Collected data:
____________

-- ==== Sys2Proof/Args.lean ====
section
/-!
DEFINITION. The names and records that commands carry as operands and that the state keeps.
-/
namespace Sys2Proof

/-- The eight operating modes (R31, Table 02-1). -/
inductive Mode where
  | blank | stop | run | hold | standby | witness | safe | service
deriving DecidableEq, Repr

/-- Codes of Table 02-1. -/
def Mode.code : Mode → Nat
  | .blank => 0 | .stop => 1 | .run => 2 | .hold => 3 | .standby => 4 | .witness => 5 | .safe => 6 | .service => 7

/-- The mode of a code of Table 02-1. -/
def Mode.ofCode : Nat → Option Mode
  | 0 => some .blank | 1 => some .stop | 2 => some .run | 3 => some .hold
  | 4 => some .standby | 5 => some .witness | 6 => some .safe | 7 => some .service
  | _ => none

/-- The life-cycle states (R44). -/
inductive LifeCycle where
  | factory | opened | sealed | retired
deriving DecidableEq, Repr

/-- Codes of R44. -/
def LifeCycle.code : LifeCycle → Nat
  | .factory => 0 | .opened => 1 | .sealed => 2 | .retired => 3

/-- Where the module stands in its start-up and power-down sequences (R40, R41, R432, R454). -/
inductive Phase where
  | off        -- no supply, or the module not inserted
  | charging   -- step 1 of Table 02-5: supply at 18 V, reset held
  | boot       -- steps 2 to 7: reset released, mode not yet restored
  | up         -- step 8 reached: a mode of Table 02-1 stands
  | held       -- start-up stopped at step 4, FAULT asserted (R41)
  | pfail      -- the power-down sequence of Table 17-7 runs (R432)
deriving DecidableEq, Repr

/-- The agents that access registers (Table 18-6, SYS_BUSERR.AGENT). -/
inductive Agent where
  | triad | cc0 | cc1
deriving DecidableEq, Repr

/-- Codes of SYS_BUSERR.AGENT. -/
def Agent.code : Agent → Nat
  | .triad => 1 | .cc0 => 2 | .cc1 => 3

/-- The status codes of Table 09-7 and the detail each carries. -/
inductive Status where
  | ok | busy | noEntry | type | range | access | privilege | stateRefused | token | writeProtect | checkFailed
  | tooLate | staged | invalid | protected_ | noDatum | timeout | unreachable | notWriter | session | malformed
  | tooLarge | notApplied | ambiguous
deriving DecidableEq, Repr

/-- Codes of Table 09-7. -/
def Status.code : Status → Nat
  | .ok => 0x00 | .busy => 0x01 | .noEntry => 0x02 | .type => 0x03 | .range => 0x04 | .access => 0x05
  | .privilege => 0x06 | .stateRefused => 0x07 | .token => 0x08 | .writeProtect => 0x09 | .checkFailed => 0x0A
  | .tooLate => 0x0B | .staged => 0x0C | .invalid => 0x0D | .protected_ => 0x0E | .noDatum => 0x0F | .timeout => 0x10
  | .unreachable => 0x11 | .notWriter => 0x12 | .session => 0x13 | .malformed => 0x14 | .tooLarge => 0x15
  | .notApplied => 0x16 | .ambiguous => 0x17

/-- One answer: status and DETAIL (R247), with the BUSY hint (R250). -/
structure Ans where
  status : Status
  detail : Nat := 0
  retry : Nat := 0
deriving DecidableEq, Repr

/-- Who asks: the session's slot and level (R236), the request payload with the token bytes zeroed, and the token it
carries, if any (R240). -/
structure Who where
  session : Fin 32
  level : Fin 3
  payload : List Byte := []
  token : Option (List Byte) := none
deriving DecidableEq, Repr

/-- An item a core folds into its signature (Table 03-3), in retirement order. A store here is to the core's private
banks; shared stores are commands of their own. -/
inductive SigItem where
  | x (reg : Fin 32) (value : Nat)
  | f (reg : Fin 32) (value : Nat)
  | csr (num : Fin 4096) (value : Nat)
  | store (addr : Nat) (width : Fin 4) (data : Nat)
deriving DecidableEq, Repr

/-- What a core did since its last command: instructions retired, and the items they fold. -/
structure CoreRun where
  retired : Nat := 0
  items : List SigItem := []
deriving DecidableEq, Repr

/-- The Ethernet ports (R119: port index 0 NA, 1 NB, 2 IA, 3 IB). -/
abbrev Port := Fin 4

/-- The common fields of a received PTP message (R104, R109): port, source port identity, sequence, domain, correction
in ns, whether its length, version and options are those of Table 04-3. -/
structure PtpHead where
  port : Port
  source : Nat
  clock : Nat
  seq : Nat
  domain : Nat
  correction : Int
  lengthOk : Bool := true
  versionOk : Bool := true
  optionOk : Bool := true
deriving DecidableEq, Repr

/-- An Announce (R108): the data the best-master algorithm compares, and the time properties. -/
structure Announce where
  gm : Nat
  priority1 : Nat
  clockClass : Nat
  accuracy : Nat
  variance : Nat
  priority2 : Nat
  stepsRemoved : Nat
  ptpTimescale : Bool
  utcValid : Bool
  utcOffset : Int
  leap : Bool
deriving DecidableEq, Repr

/-- A Waypoint record as written (Table 04-6). -/
structure WptRec where
  instant : MTime := 0
  period : Nat := 0
  action : Nat := 0
  enable : Bool := false
  skipUnsync : Bool := false
  suppressed : Bool := false
  unsync : Bool := false
  late : Bool := false
  count : Nat := 0
  target : Nat := 0
  arg : Nat := 0
  fired : Nat := 0
  missed : Nat := 0
deriving DecidableEq, Repr

/-- An output channel: an output stage on the module or on a head (Table 00-6), a CAN send object, or the enable of a safety
output pair (R335). -/
inductive Chan where
  | dio (n : Nat)
  | ao (n : Nat)
  | head (h c : Nat)
  | can (ctrl obj : Nat)
  | saf (pair : Nat)
deriving DecidableEq, Repr

/-- A value for an output channel: a level (0 or 1) for a digital stage, the bits of a REAL32 for an analogue one, the
raw value for a head channel; and the quality it carries (R13). -/
structure OutVal where
  chan : Chan
  value : Nat
  quality : Nat := 5
deriving DecidableEq, Repr

/-- The timer kinds of R139. -/
inductive TimerKind where
  | onDelay | offDelay | pulse
deriving DecidableEq, Repr

/-- An evaluation of a declared instance in a task cycle (R139, R141, R142). -/
inductive Eval where
  | timer (inst : Nat) (kind : TimerKind) (input : Bool) (pt : Nat)
  | edge (inst : Nat) (falling : Bool) (clk : Bool)
  | counter (inst : Nat) (down : Bool) (clk : Bool)
deriving DecidableEq, Repr

/-- Class of an instance (section 0x0003 of Table 05-2). -/
inductive InstClass where
  | other | timer | counter | edge
deriving DecidableEq, Repr

/-- An instance of the program container (section 0x0003), with the task that declares it and the width of its counter. -/
structure InstDecl where
  task : Nat
  path : List Byte := []
  type : Nat := 0
  cls : InstClass := .other
  retentive : Bool := false
  offset : Nat := 0
  size : Nat := 0
  lo : Int := 0
  hi : Int := 0
deriving DecidableEq, Repr

/-- A task record (Table 05-1), less ADMITTED. -/
structure TaskRec where
  enable : Bool := false
  period : Nat := 0
  phase : Nat := 0
  priority : Nat := 0
  latency : Nat := 0
  ringOwner : Bool := false
  inGroup : Nat := 0
  outGroup : Nat := 0
  rel1 : Nat := 0
  rel2 : Nat := 0
  rel3 : Nat := 0
  warnPct : Nat := 80
  skipLimit : Nat := 3
  ovrReaction : Nat := 1
deriving DecidableEq, Repr

/-- A tunable single value of the container (R147): its Legend element, type code, range in raw order, privilege, owner. -/
structure SingleDecl where
  ea : Nat
  type : Nat
  lo : Int
  hi : Int
  priv : Nat
  task : Nat
  init : Nat := 0
  /-- It stands in the program's retentive map (R464). -/
  retentive : Bool := false
deriving DecidableEq, Repr

/-- A constant of the container (R147): its place in the batch, type, range, and the tasks that read it. -/
structure ConstDecl where
  idx : Nat
  type : Nat
  lo : Int
  hi : Int
  tasks : List Nat
  init : Nat := 0
deriving DecidableEq, Repr

/-- Admission data of a task (section 0x0006). -/
structure AdmData where
  w : Nat
  entries : Nat
  ckpts : Nat
deriving DecidableEq, Repr

/-- What the sections of a program container say (Table 05-2). The section layouts are not in the spec beyond the
table, so a container reaches the model decoded; its header, section CRCs and signature are bytes in the staging buffer. -/
structure Program where
  ident : Nat
  tasks : List TaskRec
  /-- Section 0x0002: addresses in the private program regions, and bytes. -/
  image : List (Nat × List Byte) := []
  insts : List InstDecl := []
  /-- Section 0x0004: local points per task. -/
  inputs : List (Nat × List Nat) := []
  /-- On-module input channels each task's input set lists (R114). -/
  inChans : List (Nat × List Nat) := []
  /-- Section 0x0005: output channels per task, and the dependency list of each point. -/
  outputs : List (Nat × List Chan) := []
  deps : List (Nat × List Nat) := []
  adm : List AdmData := []
  singles : List SingleDecl := []
  consts : List ConstDecl := []
  /-- Section 0x0008: ranges of the MRAM retentive area. -/
  retentive : List (Nat × Nat) := []
  /-- Section 0x0009: PMP address and configuration of entries 10 to 15. -/
  pmp : List (Nat × Nat) := []
deriving DecidableEq, Repr

/-- A safety function record (Table 12-4). -/
structure FnRec where
  type : Nat := 0
  demand : Nat := 0
  outputs : Nat := 0
  restart : Nat := 0
  resetCh : Nat := 0xFF
  axis : Nat := 0
  tStop : Nat := 0
  tDelay : Nat := 0
  decel : Nat := 0
  vTol : Nat := 0
  vStill : Nat := 0
  tMax : Nat := 0
  demPt : Nat := 0xFFFFFFFF
  statePt : Nat := 0xFFFFFFFF
deriving DecidableEq, Repr

/-- An axis record (Legend 0x80500 + a); RATIO, TOL_PCT and SCALE are REAL32 bits. -/
structure AxisRec where
  source : Nat := 0
  ttl : Bool := false
  w : Nat := 1
  ratio : Nat := 0
  tolPct : Nat := 0
  tolAbs : Nat := 0
  point : Nat := 0xFFFFFFFF
  scale : Nat := 0
deriving DecidableEq, Repr

/-- An output pair record (Legend 0x80400 + p). -/
structure PairOutRec where
  testInterval : Nat := 1000
  edmInput : Nat := 0xFF
  edmT : Nat := 300
  safeBehav : Nat := 0
  permitPt : Nat := 0xFFFFFFFF
  edmMode : Nat := 0
deriving DecidableEq, Repr

/-- An input pair record (Legend 0x80180 + q). -/
structure PairInRec where
  mode : Nat := 0
  disc : Nat := 100
  point : Nat := 0xFFFFFFFF
deriving DecidableEq, Repr

/-- The safety set (R338): channel modes and points, input pairs, functions, output pairs, axes, station wiring. Its
container layout is not in the spec, so it reaches the model decoded. -/
structure SafetySet where
  chMode : List Nat
  chPoint : List Nat := []
  pairs : List PairInRec := []
  fns : List FnRec := []
  outs : List PairOutRec := []
  axes : List AxisRec := []
  station : Bool := false
deriving DecidableEq, Repr

/-- A Survey image record (Table 09-12). -/
structure SurveyRec where
  value : Nat := 0
  quality : Nat := 0
  age : Nat := 0
  flags : Nat := 0
  /-- SEQ bits 14–0. -/
  seq : Nat := 0
  old : Bool := false
deriving DecidableEq, Repr

/-- An entry of a write-set: one aligned doubleword with its byte mask (R73). -/
structure WEntry where
  addr : Nat
  mask : Nat
  data : Nat
deriving DecidableEq, Repr

/-- The fields of claim traffic (Table 08-2). -/
structure ClaimMsg where
  kind : Nat
  station : Nat
  holder : Nat
  claim : Nat
  f : MTime := 0
  seq : Nat := 0
  tag : Nat := 0
  info : Nat := 0
deriving DecidableEq, Repr

end Sys2Proof

namespace Sys2Proof.Machine

/-- State of a declared instance (R139, R141, R142). -/
structure InstState where
  start : MTime := 0
  running : Bool := false
  et : Nat := 0
  q : Bool := false
  prev : Bool := false
  prevValid : Bool := false
  value : Int := 0
deriving DecidableEq, Repr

____________

__Task requirements__
Beginning at the line with "structure ClaimMsg where" and ending at the line with "running : Bool := false", reproduce each line of the data above exactly, and add no other lines.

__Solution to this exercise__
structure ClaimMsg where
  kind : Nat
  station : Nat
  holder : Nat
  claim : Nat
  f : MTime := 0
  seq : Nat := 0
  tag : Nat := 0
  info : Nat := 0
deriving DecidableEq, Repr

end Sys2Proof

namespace Sys2Proof.Machine

/-- State of a declared instance (R139, R141, R142). -/
structure InstState where
  start : MTime := 0
  running : Bool := false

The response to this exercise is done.